§ **TASK DIRECTIONS**:
Beginning at the first line of the data, print each line exactly, stopping after the line that contains "(c.setRl f).tags = c.tags := rfl".

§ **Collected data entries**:

• • • • • • •

/-! setRl -/

@[simp] theorem Chip.setRl_dies (c : Chip) (f : Rules → Rules) : (c.setRl f).dies = c.dies := rfl
@[simp] theorem Chip.setRl_free (c : Chip) (f : Rules → Rules) : (c.setRl f).free = c.free := rfl
@[simp] theorem Chip.setRl_clk (c : Chip) (f : Rules → Rules) : (c.setRl f).clk = c.clk := rfl
@[simp] theorem Chip.setRl_pwr (c : Chip) (f : Rules → Rules) : (c.setRl f).pwr = c.pwr := rfl
@[simp] theorem Chip.setRl_boot (c : Chip) (f : Rules → Rules) : (c.setRl f).boot = c.boot := rfl
@[simp] theorem Chip.setRl_trust (c : Chip) (f : Rules → Rules) : (c.setRl f).trust = c.trust := rfl
@[simp] theorem Chip.setRl_cfg (c : Chip) (f : Rules → Rules) : (c.setRl f).cfg = c.cfg := rfl
@[simp] theorem Chip.setRl_faults (c : Chip) (f : Rules → Rules) : (c.setRl f).faults = c.faults := rfl
@[simp] theorem Chip.setRl_regs (c : Chip) (f : Rules → Rules) : (c.setRl f).regs = c.regs := rfl
@[simp] theorem Chip.setRl_fns (c : Chip) (f : Rules → Rules) : (c.setRl f).fns = c.fns := rfl
@[simp] theorem Chip.setRl_tags (c : Chip) (f : Rules → Rules) : (c.setRl f).tags = c.tags := rfl
@[simp] theorem Chip.setRl_culDown (c : Chip) (f : Rules → Rules) : (c.setRl f).culDown = c.culDown := rfl
@[simp] theorem Chip.setRl_culTrain (c : Chip) (f : Rules → Rules) : (c.setRl f).culTrain = c.culTrain := rfl
@[simp] theorem Chip.setRl_insts (c : Chip) (f : Rules → Rules) : (c.setRl f).insts = c.insts := rfl
@[simp] theorem Chip.setRl_keygens (c : Chip) (f : Rules → Rules) : (c.setRl f).keygens = c.keygens := rfl
@[simp] theorem Chip.setRl_chans (c : Chip) (f : Rules → Rules) : (c.setRl f).chans = c.chans := rfl
@[simp] theorem Chip.setRl_dmas (c : Chip) (f : Rules → Rules) : (c.setRl f).dmas = c.dmas := rfl
@[simp] theorem Chip.setRl_mapWait (c : Chip) (f : Rules → Rules) : (c.setRl f).mapWait = c.mapWait := rfl
@[simp] theorem Chip.setRl_commit (c : Chip) (f : Rules → Rules) : (c.setRl f).commit = c.commit := rfl
@[simp] theorem Chip.setRl_dp (c : Chip) (f : Rules → Rules) : (c.setRl f).dp = c.dp := rfl
@[simp] theorem Chip.setRl_tb (c : Chip) (f : Rules → Rules) : (c.setRl f).tb = c.tb := rfl
@[simp] theorem Chip.setRl_qs (c : Chip) (f : Rules → Rules) : (c.setRl f).qs = c.qs := rfl
@[simp] theorem Chip.setRl_cp (c : Chip) (f : Rules → Rules) : (c.setRl f).cp = c.cp := rfl
@[simp] theorem Chip.setRl_dre (c : Chip) (f : Rules → Rules) : (c.setRl f).dre = c.dre := rfl
@[simp] theorem Chip.setRl_sp (c : Chip) (f : Rules → Rules) : (c.setRl f).sp = c.sp := rfl
@[simp] theorem Chip.setRl_out (c : Chip) (f : Rules → Rules) : (c.setRl f).out = c.out := rfl
@[simp] theorem Chip.setRl_rl (c : Chip) (f : Rules → Rules) : (c.setRl f).rl = f c.rl := rfl

/-! setCp -/

@[simp] theorem Chip.setCp_dies (c : Chip) (f : Cipher → Cipher) : (c.setCp f).dies = c.dies := rfl
@[simp] theorem Chip.setCp_free (c : Chip) (f : Cipher → Cipher) : (c.setCp f).free = c.free := rfl
@[simp] theorem Chip.setCp_clk (c : Chip) (f : Cipher → Cipher) : (c.setCp f).clk = c.clk := rfl
@[simp] theorem Chip.setCp_pwr (c : Chip) (f : Cipher → Cipher) : (c.setCp f).pwr = c.pwr := rfl
@[simp] theorem Chip.setCp_boot (c : Chip) (f : Cipher → Cipher) : (c.setCp f).boot = c.boot := rfl
@[simp] theorem Chip.setCp_trust (c : Chip) (f : Cipher → Cipher) : (c.setCp f).trust = c.trust := rfl
@[simp] theorem Chip.setCp_cfg (c : Chip) (f : Cipher → Cipher) : (c.setCp f).cfg = c.cfg := rfl
@[simp] theorem Chip.setCp_faults (c : Chip) (f : Cipher → Cipher) : (c.setCp f).faults = c.faults := rfl
@[simp] theorem Chip.setCp_regs (c : Chip) (f : Cipher → Cipher) : (c.setCp f).regs = c.regs := rfl
@[simp] theorem Chip.setCp_fns (c : Chip) (f : Cipher → Cipher) : (c.setCp f).fns = c.fns := rfl
@[simp] theorem Chip.setCp_tags (c : Chip) (f : Cipher → Cipher) : (c.setCp f).tags = c.tags := rfl
@[simp] theorem Chip.setCp_culDown (c : Chip) (f : Cipher → Cipher) : (c.setCp f).culDown = c.culDown := rfl
@[simp] theorem Chip.setCp_culTrain (c : Chip) (f : Cipher → Cipher) : (c.setCp f).culTrain = c.culTrain := rfl
@[simp] theorem Chip.setCp_insts (c : Chip) (f : Cipher → Cipher) : (c.setCp f).insts = c.insts := rfl
@[simp] theorem Chip.setCp_keygens (c : Chip) (f : Cipher → Cipher) : (c.setCp f).keygens = c.keygens := rfl
@[simp] theorem Chip.setCp_chans (c : Chip) (f : Cipher → Cipher) : (c.setCp f).chans = c.chans := rfl
@[simp] theorem Chip.setCp_dmas (c : Chip) (f : Cipher → Cipher) : (c.setCp f).dmas = c.dmas := rfl
@[simp] theorem Chip.setCp_mapWait (c : Chip) (f : Cipher → Cipher) : (c.setCp f).mapWait = c.mapWait := rfl
@[simp] theorem Chip.setCp_commit (c : Chip) (f : Cipher → Cipher) : (c.setCp f).commit = c.commit := rfl
@[simp] theorem Chip.setCp_dp (c : Chip) (f : Cipher → Cipher) : (c.setCp f).dp = c.dp := rfl
@[simp] theorem Chip.setCp_rl (c : Chip) (f : Cipher → Cipher) : (c.setCp f).rl = c.rl := rfl
@[simp] theorem Chip.setCp_tb (c : Chip) (f : Cipher → Cipher) : (c.setCp f).tb = c.tb := rfl
@[simp] theorem Chip.setCp_qs (c : Chip) (f : Cipher → Cipher) : (c.setCp f).qs = c.qs := rfl
@[simp] theorem Chip.setCp_dre (c : Chip) (f : Cipher → Cipher) : (c.setCp f).dre = c.dre := rfl
@[simp] theorem Chip.setCp_sp (c : Chip) (f : Cipher → Cipher) : (c.setCp f).sp = c.sp := rfl
@[simp] theorem Chip.setCp_out (c : Chip) (f : Cipher → Cipher) : (c.setCp f).out = c.out := rfl
@[simp] theorem Chip.setCp_cp (c : Chip) (f : Cipher → Cipher) : (c.setCp f).cp = f c.cp := rfl

/-! setDre -/

@[simp] theorem Chip.setDre_dies (c : Chip) (f : Dre → Dre) : (c.setDre f).dies = c.dies := rfl
@[simp] theorem Chip.setDre_free (c : Chip) (f : Dre → Dre) : (c.setDre f).free = c.free := rfl
@[simp] theorem Chip.setDre_clk (c : Chip) (f : Dre → Dre) : (c.setDre f).clk = c.clk := rfl
@[simp] theorem Chip.setDre_pwr (c : Chip) (f : Dre → Dre) : (c.setDre f).pwr = c.pwr := rfl
@[simp] theorem Chip.setDre_boot (c : Chip) (f : Dre → Dre) : (c.setDre f).boot = c.boot := rfl
@[simp] theorem Chip.setDre_trust (c : Chip) (f : Dre → Dre) : (c.setDre f).trust = c.trust := rfl
@[simp] theorem Chip.setDre_cfg (c : Chip) (f : Dre → Dre) : (c.setDre f).cfg = c.cfg := rfl
@[simp] theorem Chip.setDre_faults (c : Chip) (f : Dre → Dre) : (c.setDre f).faults = c.faults := rfl
@[simp] theorem Chip.setDre_regs (c : Chip) (f : Dre → Dre) : (c.setDre f).regs = c.regs := rfl
@[simp] theorem Chip.setDre_fns (c : Chip) (f : Dre → Dre) : (c.setDre f).fns = c.fns := rfl
@[simp] theorem Chip.setDre_tags (c : Chip) (f : Dre → Dre) : (c.setDre f).tags = c.tags := rfl
@[simp] theorem Chip.setDre_culDown (c : Chip) (f : Dre → Dre) : (c.setDre f).culDown = c.culDown := rfl
@[simp] theorem Chip.setDre_culTrain (c : Chip) (f : Dre → Dre) : (c.setDre f).culTrain = c.culTrain := rfl
@[simp] theorem Chip.setDre_insts (c : Chip) (f : Dre → Dre) : (c.setDre f).insts = c.insts := rfl
@[simp] theorem Chip.setDre_keygens (c : Chip) (f : Dre → Dre) : (c.setDre f).keygens = c.keygens := rfl
@[simp] theorem Chip.setDre_chans (c : Chip) (f : Dre → Dre) : (c.setDre f).chans = c.chans := rfl
@[simp] theorem Chip.setDre_dmas (c : Chip) (f : Dre → Dre) : (c.setDre f).dmas = c.dmas := rfl
@[simp] theorem Chip.setDre_mapWait (c : Chip) (f : Dre → Dre) : (c.setDre f).mapWait = c.mapWait := rfl
@[simp] theorem Chip.setDre_commit (c : Chip) (f : Dre → Dre) : (c.setDre f).commit = c.commit := rfl
@[simp] theorem Chip.setDre_dp (c : Chip) (f : Dre → Dre) : (c.setDre f).dp = c.dp := rfl
@[simp] theorem Chip.setDre_rl (c : Chip) (f : Dre → Dre) : (c.setDre f).rl = c.rl := rfl
@[simp] theorem Chip.setDre_tb (c : Chip) (f : Dre → Dre) : (c.setDre f).tb = c.tb := rfl
@[simp] theorem Chip.setDre_qs (c : Chip) (f : Dre → Dre) : (c.setDre f).qs = c.qs := rfl
@[simp] theorem Chip.setDre_cp (c : Chip) (f : Dre → Dre) : (c.setDre f).cp = c.cp := rfl
@[simp] theorem Chip.setDre_sp (c : Chip) (f : Dre → Dre) : (c.setDre f).sp = c.sp := rfl
@[simp] theorem Chip.setDre_out (c : Chip) (f : Dre → Dre) : (c.setDre f).out = c.out := rfl
@[simp] theorem Chip.setDre_dre (c : Chip) (f : Dre → Dre) : (c.setDre f).dre = f c.dre := rfl

/-! setSp -/

@[simp] theorem Chip.setSp_dies (c : Chip) (f : Span → Span) : (c.setSp f).dies = c.dies := rfl
@[simp] theorem Chip.setSp_free (c : Chip) (f : Span → Span) : (c.setSp f).free = c.free := rfl
@[simp] theorem Chip.setSp_clk (c : Chip) (f : Span → Span) : (c.setSp f).clk = c.clk := rfl
@[simp] theorem Chip.setSp_pwr (c : Chip) (f : Span → Span) : (c.setSp f).pwr = c.pwr := rfl
@[simp] theorem Chip.setSp_boot (c : Chip) (f : Span → Span) : (c.setSp f).boot = c.boot := rfl
@[simp] theorem Chip.setSp_trust (c : Chip) (f : Span → Span) : (c.setSp f).trust = c.trust := rfl
@[simp] theorem Chip.setSp_cfg (c : Chip) (f : Span → Span) : (c.setSp f).cfg = c.cfg := rfl
@[simp] theorem Chip.setSp_faults (c : Chip) (f : Span → Span) : (c.setSp f).faults = c.faults := rfl
@[simp] theorem Chip.setSp_regs (c : Chip) (f : Span → Span) : (c.setSp f).regs = c.regs := rfl
@[simp] theorem Chip.setSp_fns (c : Chip) (f : Span → Span) : (c.setSp f).fns = c.fns := rfl
@[simp] theorem Chip.setSp_tags (c : Chip) (f : Span → Span) : (c.setSp f).tags = c.tags := rfl
@[simp] theorem Chip.setSp_culDown (c : Chip) (f : Span → Span) : (c.setSp f).culDown = c.culDown := rfl
@[simp] theorem Chip.setSp_culTrain (c : Chip) (f : Span → Span) : (c.setSp f).culTrain = c.culTrain := rfl
@[simp] theorem Chip.setSp_insts (c : Chip) (f : Span → Span) : (c.setSp f).insts = c.insts := rfl
@[simp] theorem Chip.setSp_keygens (c : Chip) (f : Span → Span) : (c.setSp f).keygens = c.keygens := rfl
@[simp] theorem Chip.setSp_chans (c : Chip) (f : Span → Span) : (c.setSp f).chans = c.chans := rfl
@[simp] theorem Chip.setSp_dmas (c : Chip) (f : Span → Span) : (c.setSp f).dmas = c.dmas := rfl
@[simp] theorem Chip.setSp_mapWait (c : Chip) (f : Span → Span) : (c.setSp f).mapWait = c.mapWait := rfl
@[simp] theorem Chip.setSp_commit (c : Chip) (f : Span → Span) : (c.setSp f).commit = c.commit := rfl
@[simp] theorem Chip.setSp_dp (c : Chip) (f : Span → Span) : (c.setSp f).dp = c.dp := rfl
@[simp] theorem Chip.setSp_rl (c : Chip) (f : Span → Span) : (c.setSp f).rl = c.rl := rfl
@[simp] theorem Chip.setSp_tb (c : Chip) (f : Span → Span) : (c.setSp f).tb = c.tb := rfl
@[simp] theorem Chip.setSp_qs (c : Chip) (f : Span → Span) : (c.setSp f).qs = c.qs := rfl
@[simp] theorem Chip.setSp_cp (c : Chip) (f : Span → Span) : (c.setSp f).cp = c.cp := rfl
@[simp] theorem Chip.setSp_dre (c : Chip) (f : Span → Span) : (c.setSp f).dre = c.dre := rfl
@[simp] theorem Chip.setSp_out (c : Chip) (f : Span → Span) : (c.setSp f).out = c.out := rfl
@[simp] theorem Chip.setSp_sp (c : Chip) (f : Span → Span) : (c.setSp f).sp = f c.sp := rfl

/-! setCommit -/

@[simp] theorem Chip.setCommit_dies (c : Chip) (f : Commit → Commit) : (c.setCommit f).dies = c.dies := rfl
@[simp] theorem Chip.setCommit_free (c : Chip) (f : Commit → Commit) : (c.setCommit f).free = c.free := rfl
@[simp] theorem Chip.setCommit_clk (c : Chip) (f : Commit → Commit) : (c.setCommit f).clk = c.clk := rfl
@[simp] theorem Chip.setCommit_pwr (c : Chip) (f : Commit → Commit) : (c.setCommit f).pwr = c.pwr := rfl
@[simp] theorem Chip.setCommit_boot (c : Chip) (f : Commit → Commit) : (c.setCommit f).boot = c.boot := rfl
@[simp] theorem Chip.setCommit_trust (c : Chip) (f : Commit → Commit) : (c.setCommit f).trust = c.trust := rfl
@[simp] theorem Chip.setCommit_cfg (c : Chip) (f : Commit → Commit) : (c.setCommit f).cfg = c.cfg := rfl
@[simp] theorem Chip.setCommit_faults (c : Chip) (f : Commit → Commit) : (c.setCommit f).faults = c.faults := rfl
@[simp] theorem Chip.setCommit_regs (c : Chip) (f : Commit → Commit) : (c.setCommit f).regs = c.regs := rfl
@[simp] theorem Chip.setCommit_fns (c : Chip) (f : Commit → Commit) : (c.setCommit f).fns = c.fns := rfl
@[simp] theorem Chip.setCommit_tags (c : Chip) (f : Commit → Commit) : (c.setCommit f).tags = c.tags := rfl
@[simp] theorem Chip.setCommit_culDown (c : Chip) (f : Commit → Commit) : (c.setCommit f).culDown = c.culDown := rfl
@[simp] theorem Chip.setCommit_culTrain (c : Chip) (f : Commit → Commit) : (c.setCommit f).culTrain = c.culTrain := rfl
@[simp] theorem Chip.setCommit_insts (c : Chip) (f : Commit → Commit) : (c.setCommit f).insts = c.insts := rfl
@[simp] theorem Chip.setCommit_keygens (c : Chip) (f : Commit → Commit) : (c.setCommit f).keygens = c.keygens := rfl
@[simp] theorem Chip.setCommit_chans (c : Chip) (f : Commit → Commit) : (c.setCommit f).chans = c.chans := rfl
@[simp] theorem Chip.setCommit_dmas (c : Chip) (f : Commit → Commit) : (c.setCommit f).dmas = c.dmas := rfl
@[simp] theorem Chip.setCommit_mapWait (c : Chip) (f : Commit → Commit) : (c.setCommit f).mapWait = c.mapWait := rfl
@[simp] theorem Chip.setCommit_dp (c : Chip) (f : Commit → Commit) : (c.setCommit f).dp = c.dp := rfl
@[simp] theorem Chip.setCommit_rl (c : Chip) (f : Commit → Commit) : (c.setCommit f).rl = c.rl := rfl
@[simp] theorem Chip.setCommit_tb (c : Chip) (f : Commit → Commit) : (c.setCommit f).tb = c.tb := rfl
@[simp] theorem Chip.setCommit_qs (c : Chip) (f : Commit → Commit) : (c.setCommit f).qs = c.qs := rfl
@[simp] theorem Chip.setCommit_cp (c : Chip) (f : Commit → Commit) : (c.setCommit f).cp = c.cp := rfl
@[simp] theorem Chip.setCommit_dre (c : Chip) (f : Commit → Commit) : (c.setCommit f).dre = c.dre := rfl
@[simp] theorem Chip.setCommit_sp (c : Chip) (f : Commit → Commit) : (c.setCommit f).sp = c.sp := rfl
@[simp] theorem Chip.setCommit_out (c : Chip) (f : Commit → Commit) : (c.setCommit f).out = c.out := rfl
@[simp] theorem Chip.setCommit_commit (c : Chip) (f : Commit → Commit) : (c.setCommit f).commit = f c.commit := rfl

• • • • • • •

§ **SOLUTION BELOW**:
/-! setRl -/

@[simp] theorem Chip.setRl_dies (c : Chip) (f : Rules → Rules) : (c.setRl f).dies = c.dies := rfl
@[simp] theorem Chip.setRl_free (c : Chip) (f : Rules → Rules) : (c.setRl f).free = c.free := rfl
@[simp] theorem Chip.setRl_clk (c : Chip) (f : Rules → Rules) : (c.setRl f).clk = c.clk := rfl
@[simp] theorem Chip.setRl_pwr (c : Chip) (f : Rules → Rules) : (c.setRl f).pwr = c.pwr := rfl
@[simp] theorem Chip.setRl_boot (c : Chip) (f : Rules → Rules) : (c.setRl f).boot = c.boot := rfl
@[simp] theorem Chip.setRl_trust (c : Chip) (f : Rules → Rules) : (c.setRl f).trust = c.trust := rfl
@[simp] theorem Chip.setRl_cfg (c : Chip) (f : Rules → Rules) : (c.setRl f).cfg = c.cfg := rfl
@[simp] theorem Chip.setRl_faults (c : Chip) (f : Rules → Rules) : (c.setRl f).faults = c.faults := rfl
@[simp] theorem Chip.setRl_regs (c : Chip) (f : Rules → Rules) : (c.setRl f).regs = c.regs := rfl
@[simp] theorem Chip.setRl_fns (c : Chip) (f : Rules → Rules) : (c.setRl f).fns = c.fns := rfl
@[simp] theorem Chip.setRl_tags (c : Chip) (f : Rules → Rules) : (c.setRl f).tags = c.tags := rfl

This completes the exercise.